The basic concept of impact-effort analysis is that, when you are trying to decide what tasks to work on, you should create a list and assign to each an “impact”, the value it will bring to you in the end, and an “effort”, the cost of carrying out the task.   You then graph all the tasks on an impact vs effort graph, which you divide into four quadrants, and see which quadrant each falls into.   For example, you may be considering ways to promote your new math podcast.   (By the way, this is just a hypothetical, who would dare compete with Math Mutation?)     A multimedia ad campaign would be high effort but high impact., the quadrant known as a “big bet”.   Posting a note to your 12 friends on your personal Facebook page would be low effort and low impact, which we label as “incremental”.     Hiring a fleet of joggers to run across the country wearing signboards with your URL would probably be high effort and low impact, which we label the “money pit” quadrant.    And finally, using your personal connections with Weird Al Yancovic to have him write a new hit single satirizing your podcast is low effort and high impact— this is in the ideal quadrant, the “easy wins”.   (And no, I don’t really have such connections, sorry!)

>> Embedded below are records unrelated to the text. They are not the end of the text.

theorem State.sqCtlWrite_keeps {s : Sys2Proof.Machine.State} {r : Sys2Proof.Requester} {n : Nat} {word : Nat} :
    Keeps 16480823128251847202080283543 s (State.sqCtlWrite s r n word) := by
  unfold State.sqCtlWrite
  refine State.writeWith_keeps ?_ (kb_k 309485009821345068724781056 rfl rfl) ?_
  · exact Keeps.refl _ _
  · intro y0_ h_
    refine Keeps.ite ?_ ?_
    · refine Keeps.step ?_ State.hostTrigger_keeps rfl
      refine Keeps.ite ?_ ?_
      · refine Keeps.step ?_ State.abortSite_keeps rfl
        refine Keeps.ite ?_ ?_
        · refine Keeps.step ?_ State.spanTell_keeps rfl
          refine Keeps.step ?_ State.takeResume_keeps rfl
          refine Keeps.ite ?_ ?_
          · refine Keeps.step ?_ State.spanTell_keeps rfl
            refine Keeps.step ?_ State.takePause_keeps rfl
            refine Keeps.ite ?_ ?_
            · refine Keeps.step ?_ State.startSite_keeps rfl
              with_reducible assumption
            · with_reducible assumption
          · refine Keeps.ite ?_ ?_
            · refine Keeps.step ?_ State.startSite_keeps rfl
              with_reducible assumption
            · with_reducible assumption
        · refine Keeps.ite ?_ ?_
          · refine Keeps.step ?_ State.spanTell_keeps rfl
            refine Keeps.step ?_ State.takePause_keeps rfl
            refine Keeps.ite ?_ ?_
            · refine Keeps.step ?_ State.startSite_keeps rfl
              with_reducible assumption
            · with_reducible assumption
          · refine Keeps.ite ?_ ?_
            · refine Keeps.step ?_ State.startSite_keeps rfl
              with_reducible assumption
            · with_reducible assumption
      · refine Keeps.ite ?_ ?_
        · refine Keeps.step ?_ State.spanTell_keeps rfl
          refine Keeps.step ?_ State.takeResume_keeps rfl
          refine Keeps.ite ?_ ?_
          · refine Keeps.step ?_ State.spanTell_keeps rfl
            refine Keeps.step ?_ State.takePause_keeps rfl
            refine Keeps.ite ?_ ?_
            · refine Keeps.step ?_ State.startSite_keeps rfl
              with_reducible assumption
            · with_reducible assumption
          · refine Keeps.ite ?_ ?_
            · refine Keeps.step ?_ State.startSite_keeps rfl
              with_reducible assumption
            · with_reducible assumption
        · refine Keeps.ite ?_ ?_
          · refine Keeps.step ?_ State.spanTell_keeps rfl
            refine Keeps.step ?_ State.takePause_keeps rfl
            refine Keeps.ite ?_ ?_
            · refine Keeps.step ?_ State.startSite_keeps rfl
              with_reducible assumption
            · with_reducible assumption
          · refine Keeps.ite ?_ ?_
            · refine Keeps.step ?_ State.startSite_keeps rfl
              with_reducible assumption
            · with_reducible assumption
    · refine Keeps.ite ?_ ?_
      · refine Keeps.step ?_ State.abortSite_keeps rfl
        refine Keeps.ite ?_ ?_
        · refine Keeps.step ?_ State.spanTell_keeps rfl
          refine Keeps.step ?_ State.takeResume_keeps rfl
          refine Keeps.ite ?_ ?_
          · refine Keeps.step ?_ State.spanTell_keeps rfl
            refine Keeps.step ?_ State.takePause_keeps rfl
            refine Keeps.ite ?_ ?_
            · refine Keeps.step ?_ State.startSite_keeps rfl
              with_reducible assumption
            · with_reducible assumption
          · refine Keeps.ite ?_ ?_
            · refine Keeps.step ?_ State.startSite_keeps rfl
              with_reducible assumption
            · with_reducible assumption
        · refine Keeps.ite ?_ ?_
          · refine Keeps.step ?_ State.spanTell_keeps rfl
            refine Keeps.step ?_ State.takePause_keeps rfl
            refine Keeps.ite ?_ ?_
            · refine Keeps.step ?_ State.startSite_keeps rfl
              with_reducible assumption
            · with_reducible assumption
          · refine Keeps.ite ?_ ?_
            · refine Keeps.step ?_ State.startSite_keeps rfl
              with_reducible assumption
            · with_reducible assumption
      · refine Keeps.ite ?_ ?_
        · refine Keeps.step ?_ State.spanTell_keeps rfl
          refine Keeps.step ?_ State.takeResume_keeps rfl
          refine Keeps.ite ?_ ?_
          · refine Keeps.step ?_ State.spanTell_keeps rfl
            refine Keeps.step ?_ State.takePause_keeps rfl
            refine Keeps.ite ?_ ?_
            · refine Keeps.step ?_ State.startSite_keeps rfl
              with_reducible assumption
            · with_reducible assumption
          · refine Keeps.ite ?_ ?_
            · refine Keeps.step ?_ State.startSite_keeps rfl
              with_reducible assumption
            · with_reducible assumption
        · refine Keeps.ite ?_ ?_
          · refine Keeps.step ?_ State.spanTell_keeps rfl
            refine Keeps.step ?_ State.takePause_keeps rfl
            refine Keeps.ite ?_ ?_
            · refine Keeps.step ?_ State.startSite_keeps rfl
              with_reducible assumption
            · with_reducible assumption
          · refine Keeps.ite ?_ ?_
            · refine Keeps.step ?_ State.startSite_keeps rfl
              with_reducible assumption
            · with_reducible assumption

theorem execSqCtlStart_keeps {r : Sys2Proof.Requester} {n : Fin 32} {s : Sys2Proof.Machine.State} : ResKeeps
    tgtNext 16480823128251847202080283543 s (execSqCtlStart r n s) := by
  unfold execSqCtlStart
  refine ResKeeps.some rfl ?_
  refine Keeps.step ?_ State.sqCtlWrite_keeps rfl
  exact Keeps.refl _ _

theorem execSqCtlPause_keeps {r : Sys2Proof.Requester} {n : Fin 32} {s : Sys2Proof.Machine.State} : ResKeeps
    tgtNext 16480823128251847202080283543 s (execSqCtlPause r n s) := by
  unfold execSqCtlPause
  refine ResKeeps.some rfl ?_
  refine Keeps.step ?_ State.sqCtlWrite_keeps rfl
  exact Keeps.refl _ _

theorem execSqCtlResume_keeps {r : Sys2Proof.Requester} {n : Fin 32} {s : Sys2Proof.Machine.State} : ResKeeps
    tgtNext 16480823128251847202080283543 s (execSqCtlResume r n s) := by
  unfold execSqCtlResume
  refine ResKeeps.some rfl ?_
  refine Keeps.step ?_ State.sqCtlWrite_keeps rfl
  exact Keeps.refl _ _

theorem execSqCtlAbort_keeps {r : Sys2Proof.Requester} {n : Fin 32} {s : Sys2Proof.Machine.State} : ResKeeps
    tgtNext 16480823128251847202080283543 s (execSqCtlAbort r n s) := by
  unfold execSqCtlAbort
  refine ResKeeps.some rfl ?_
  refine Keeps.step ?_ State.sqCtlWrite_keeps rfl
  exact Keeps.refl _ _

theorem execSqCtlHtrig_keeps {r : Sys2Proof.Requester} {n : Fin 32} {s : Sys2Proof.Machine.State} : ResKeeps
    tgtNext 16480823128251847202080283543 s (execSqCtlHtrig r n s) := by
  unfold execSqCtlHtrig
  refine ResKeeps.some rfl ?_
  refine Keeps.step ?_ State.sqCtlWrite_keeps rfl
  exact Keeps.refl _ _

theorem State.takeHjump_keeps {s : Sys2Proof.Machine.State} {n : Nat} {target : Nat} {acc : Nat} : Keeps
    309485009821345068724781314 s (State.takeHjump s n target acc) := by
  unfold State.takeHjump
  refine Keeps.step ?_ State.modSq_keeps rfl
  refine Keeps.ite ?_ ?_
  · refine Keeps.step ?_ State.wr_keeps (kb_k 309485009821345068724781056 rfl rfl)
    exact Keeps.refl _ _
  · exact Keeps.refl _ _

theorem State.hjmpWrite_keeps {s : Sys2Proof.Machine.State} {r : Sys2Proof.Requester} {n : Nat} {word : Nat} :
    Keeps 309522788753208028034046214 s (State.hjmpWrite s r n word) := by
  unfold State.hjmpWrite
  refine State.writeWith_keeps ?_ (kb_k 309485009821345068724781056 rfl rfl) ?_
  · exact Keeps.refl _ _
  · intro y0_ h_
    refine Keeps.ite ?_ ?_
    · refine Keeps.step ?_ State.wr_keeps (kb_k 309485009821345068724781056 rfl rfl)
      with_reducible assumption
    · refine Keeps.step ?_ State.spanTell_keeps rfl
      refine Keeps.step ?_ State.takeHjump_keeps rfl
      with_reducible assumption

theorem execSqHjmpWrite_keeps {r : Sys2Proof.Requester} {n : Fin 32} {v : Sys2Proof.Word} {s :
    Sys2Proof.Machine.State} : ResKeeps tgtNext 309522788753208028034046214 s (execSqHjmpWrite r n v s) := by
  unfold execSqHjmpWrite
  refine ResKeeps.some rfl ?_
  refine Keeps.step ?_ State.hjmpWrite_keeps rfl
  exact Keeps.refl _ _

theorem execPauseApply_keeps {n : Fin 32} {s : Sys2Proof.Machine.State} : ResKeeps tgtNext 257 s
    (execPauseApply n s) := by
  unfold execPauseApply
  refine ResKeeps.ite ?_ ?_
  · refine ResKeeps.some rfl ?_
    refine Keeps.step ?_ State.modSq_keeps rfl
    refine Keeps.step ?_ State.advanceTo_keeps rfl
    exact Keeps.refl _ _
  · refine ResKeeps.some rfl ?_
    exact Keeps.refl _ _

theorem execResumeApply_keeps {n : Fin 32} {s : Sys2Proof.Machine.State} : ResKeeps tgtNext 257 s
    (execResumeApply n s) := by
  unfold execResumeApply
  refine ResKeeps.ite ?_ ?_
  · refine ResKeeps.some rfl ?_
    refine Keeps.step ?_ State.modSq_keeps rfl
    refine Keeps.step ?_ State.advanceTo_keeps rfl
    exact Keeps.refl _ _
  · refine ResKeeps.some rfl ?_
    exact Keeps.refl _ _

This sounds like a sensible and straightforward idea— who could argue with rating your tasks this way in order to prioritize?    Well, that is true:  if you can correctly assign impact and effort values, this method is very rational.    But Logan points out that out old friends, the cognitive biases, play a huge role in how we come up with these numbers in real life.    

On the side of effort estimation, psychological researchers have consistently found that small teams underestimate the time it takes to complete a task.   Kahneman and Tversky have labeled this the “Planning Fallacy”.   Factors influencing this include simple optimism, failing to anticipate random events, overhead of communication, and similar issues.   There is also the question of dealing with constant pressure of bosses who want aggressive-looking schedules to impress their superiors.     You may have heard the well-known software engineering saying that stems from this bias:   “The first 90% of the project takes the first 90% of the time, and the last 10% of the project takes the other 90% of the time.”

Similarly, on the impact side, it’s very easy to overestimate:  when you get excited about something you’re doing, especially when the results cannot be measured in advance.    In 2003, Kahneman and Lovallo extended their definition of the Planning Fallacy to include this aspect as well.  I find this one pretty easy to believe, looking at the way things tend to work at most companies.    If you can claim you, quote, “provided leadership” by getting the team to do something, you’re first in line for raises, promotions, etc.   Somehow I’ve never seen my department’s VP bring someone up to the front of an assembly and give them the “Worry Wart Award” and promotion for correctly pointing out that one of his ideas was a dumb waste of time.  If your company does that effectively, I may be sending them a resume.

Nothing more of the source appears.